[What is required]
Below are some records; output exactly the lines from the line with "i.a).toNat * 2 ^ k)))" to the line with "exec (.not n)", both ends kept, and nothing more.

***

-- ==== Sys2Proof/Machine/Dispatch.lean ====
section
/-! DEFINITION. What each instruction does: one arm per constructor of `Instr`. -/

namespace Sys2Proof.Machine
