-- ==== Sys2Proof/Certificates/Slice0/Obligations.lean ====
section
/-! DEFINITION. The statements for the provers. Each is said in words in OBLIGATIONS.json; names of helpers are of Sys2Proof.Safety. -/

open Sys2Proof Sys2Proof.Machine

/-- After an instruction has written a value to X[d] and the strand has gone on, X[d] reads that value, x0 reads 0
whatever was written to it, every other x register reads as before, and the PC is the pointer after the instruction:
its space and owner stay and its offset has advanced by twice the instruction's word count modulo 2^48. Vector,
predicate and counter registers, state registers, the transaction, memory, tags, poison, every other strand and every
record of the machine are as before. -/
def Obligations.RegisterWrite : Prop :=
  ∀ (s : State) (d r : Reg) (v : Word),
    (s.wrote d v).x r = (if r = 0 then 0 else if r = d then v else s.x r)
    ∧ ptrOff (s.wrote d v).cur.pc = (ptrOff s.cur.pc + 2 * s.ir.length) % 2 ^ 48
    ∧ ptrSpace (s.wrote d v).cur.pc = ptrSpace s.cur.pc ∧ ptrOwner (s.wrote d v).cur.pc = ptrOwner s.cur.pc
    ∧ ∃ x pc, s.wrote d v = { s with cur := { s.cur with
        x := x, pc := pc, came := 0, wait := none, blocked := none, stalled := false, safe := false } }

/-- With its registers full, each of ADD, ADD_IMM, SUB, NEG, MUL, MUL_IMM, MULH, MULHN, ABS, MIN, MAX, MINN, MAXN, MOV and
MOVI writes the result of R218 or R224 into X[d] and goes on, and changes nothing else. MULH and MULHN are said by
128-bit products of the sign-extended and the zero-extended operands. -/
def Obligations.ArithmeticResults : Prop :=
  ∀ (o : RRR) (n : RR) (i : RI) (m : IM) (s : State),
    (s.readyX o.a → s.readyX o.b → s.readyX o.d →
      exec (.add o) s = .next (s.wrote o.d (s.x o.a + s.x o.b))
      ∧ exec (.sub o) s = .next (s.wrote o.d (s.x o.a - s.x o.b))
      ∧ exec (.mul o) s = .next (s.wrote o.d (s.x o.a * s.x o.b))
      ∧ exec (.mulh o) s = .next (s.wrote o.d (((s.x o.a).signExtend 128 * (s.x o.b).signExtend 128).extractLsb' 64 64))
      ∧ exec (.mulhn o) s = .next (s.wrote o.d (((s.x o.a).setWidth 128 * (s.x o.b).setWidth 128).extractLsb' 64 64))
      ∧ exec (.min o) s = .next (s.wrote o.d (if (s.x o.a).slt (s.x o.b) then s.x o.a else s.x o.b))
      ∧ exec (.max o) s = .next (s.wrote o.d (if (s.x o.a).slt (s.x o.b) then s.x o.b else s.x o.a))
      ∧ exec (.minn o) s = .next (s.wrote o.d (if (s.x o.a).ult (s.x o.b) then s.x o.a else s.x o.b))
      ∧ exec (.maxn o) s = .next (s.wrote o.d (if (s.x o.a).ult (s.x o.b) then s.x o.b else s.x o.a)))
    ∧ (s.readyX n.a → s.readyX n.d →
      exec (.mov n) s = .next (s.wrote n.d (s.x n.a))
      ∧ exec (.neg n) s = .next (s.wrote n.d (-(s.x n.a)))
      ∧ exec (.abs n) s = .next (s.wrote n.d (if (s.x n.a).msb then -(s.x n.a) else s.x n.a)))
    ∧ (s.readyX i.a → s.readyX i.d →
      exec (.addImm i) s = .next (s.wrote i.d (s.x i.a + i.imm))
      ∧ exec (.mulImm i) s = .next (s.wrote i.d (s.x i.a * i.imm)))
    ∧ (s.readyX m.d → exec (.movi m) s = .next (s.wrote m.d m.imm))

/-- With its registers full, each logic, shift and rotate instruction writes the result of R220 into X[d] and goes on, and
changes nothing else; the shift amount is the low six bits of the operand. CLZ, CTZ, POPC and BSWAP write a value
given by its bits: as many leading or trailing zeros as there are and 64 for 0, the number of set bits, the eight
bytes reversed. -/
def Obligations.LogicResults : Prop :=
  ∀ (o : RRR) (n : RR) (i : RI) (s : State),
    (s.readyX o.a → s.readyX o.b → s.readyX o.d →
      ∀ k, k = (s.x o.b).toNat % 64 →
      exec (.and o) s = .next (s.wrote o.d (s.x o.a &&& s.x o.b))
      ∧ exec (.or o) s = .next (s.wrote o.d (s.x o.a ||| s.x o.b))
      ∧ exec (.xor o) s = .next (s.wrote o.d (s.x o.a ^^^ s.x o.b))
      ∧ exec (.andn o) s = .next (s.wrote o.d (s.x o.a &&& ~~~(s.x o.b)))
      ∧ exec (.sll o) s = .next (s.wrote o.d (BitVec.ofNat 64 ((s.x o.a).toNat * 2 ^ k)))
      ∧ exec (.srl o) s = .next (s.wrote o.d (BitVec.ofNat 64 ((s.x o.a).toNat / 2 ^ k)))
      ∧ exec (.sra o) s = .next (s.wrote o.d (BitVec.ofInt 64 ((s.x o.a).toInt / 2 ^ k)))
      ∧ exec (.rol o) s = .next (s.wrote o.d (((s.x o.a) <<< k) ||| ((s.x o.a) >>> (64 - k))))
      ∧ exec (.ror o) s = .next (s.wrote o.d (((s.x o.a) >>> k) ||| ((s.x o.a) <<< (64 - k)))))
    ∧ (s.readyX i.a → s.readyX i.d →
      ∀ k, k = i.imm.toNat % 64 →
      exec (.andImm i) s = .next (s.wrote i.d (s.x i.a &&& i.imm))
      ∧ exec (.orImm i) s = .next (s.wrote i.d (s.x i.a ||| i.imm))
      ∧ exec (.xorImm i) s = .next (s.wrote i.d (s.x i.a ^^^ i.imm))
      ∧ exec (.sllImm i) s = .next (s.wrote i.d (BitVec.ofNat 64 ((s.x i.a).toNat * 2 ^ k)))
      ∧ exec (.srlImm i) s = .next (s.wrote i.d (BitVec.ofNat 64 ((s.x i.a).toNat / 2 ^ k)))
      ∧ exec (.sraImm i) s = .next (s.wrote i.d (BitVec.ofInt 64 ((s.x i.a).toInt / 2 ^ k)))
      ∧ exec (.rolImm i) s = .next (s.wrote i.d (((s.x i.a) <<< k) ||| ((s.x i.a) >>> (64 - k)))))
    ∧ (s.readyX n.a → s.readyX n.d →
      exec (.not n) s = .next (s.wrote n.d (~~~(s.x n.a)))
      ∧ (∃ k : Nat, k ≤ 64 ∧ exec (.clz n) s = .next (s.wrote n.d (BitVec.ofNat 64 k))
          ∧ (∀ j, 64 - k ≤ j → (s.x n.a).getLsbD j = false) ∧ (k < 64 → (s.x n.a).getLsbD (63 - k) = true))
      ∧ (∃ k : Nat, k ≤ 64 ∧ exec (.ctz n) s = .next (s.wrote n.d (BitVec.ofNat 64 k))
          ∧ (∀ j, j < k → (s.x n.a).getLsbD j = false) ∧ (k < 64 → (s.x n.a).getLsbD k = true))
      ∧ exec (.popc n) s = .next (s.wrote n.d (BitVec.ofNat 64 ((List.finRange 64).countP (fun j => (s.x n.a).getLsbD j))))
      ∧ ∃ v : Word, exec (.bswap n) s = .next (s.wrote n.d v)
          ∧ ∀ j, j < 8 → v.extractLsb' (8 * j) 8 = (s.x n.a).extractLsb' (8 * (7 - j)) 8)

***

[Output for this task]
      ∧ exec (.sllImm i) s = .next (s.wrote i.d (BitVec.ofNat 64 ((s.x i.a).toNat * 2 ^ k)))
      ∧ exec (.srlImm i) s = .next (s.wrote i.d (BitVec.ofNat 64 ((s.x i.a).toNat / 2 ^ k)))
      ∧ exec (.sraImm i) s = .next (s.wrote i.d (BitVec.ofInt 64 ((s.x i.a).toInt / 2 ^ k)))
      ∧ exec (.rolImm i) s = .next (s.wrote i.d (((s.x i.a) <<< k) ||| ((s.x i.a) >>> (64 - k)))))
    ∧ (s.readyX n.a → s.readyX n.d →
      exec (.not n) s = .next (s.wrote n.d (~~~(s.x n.a)))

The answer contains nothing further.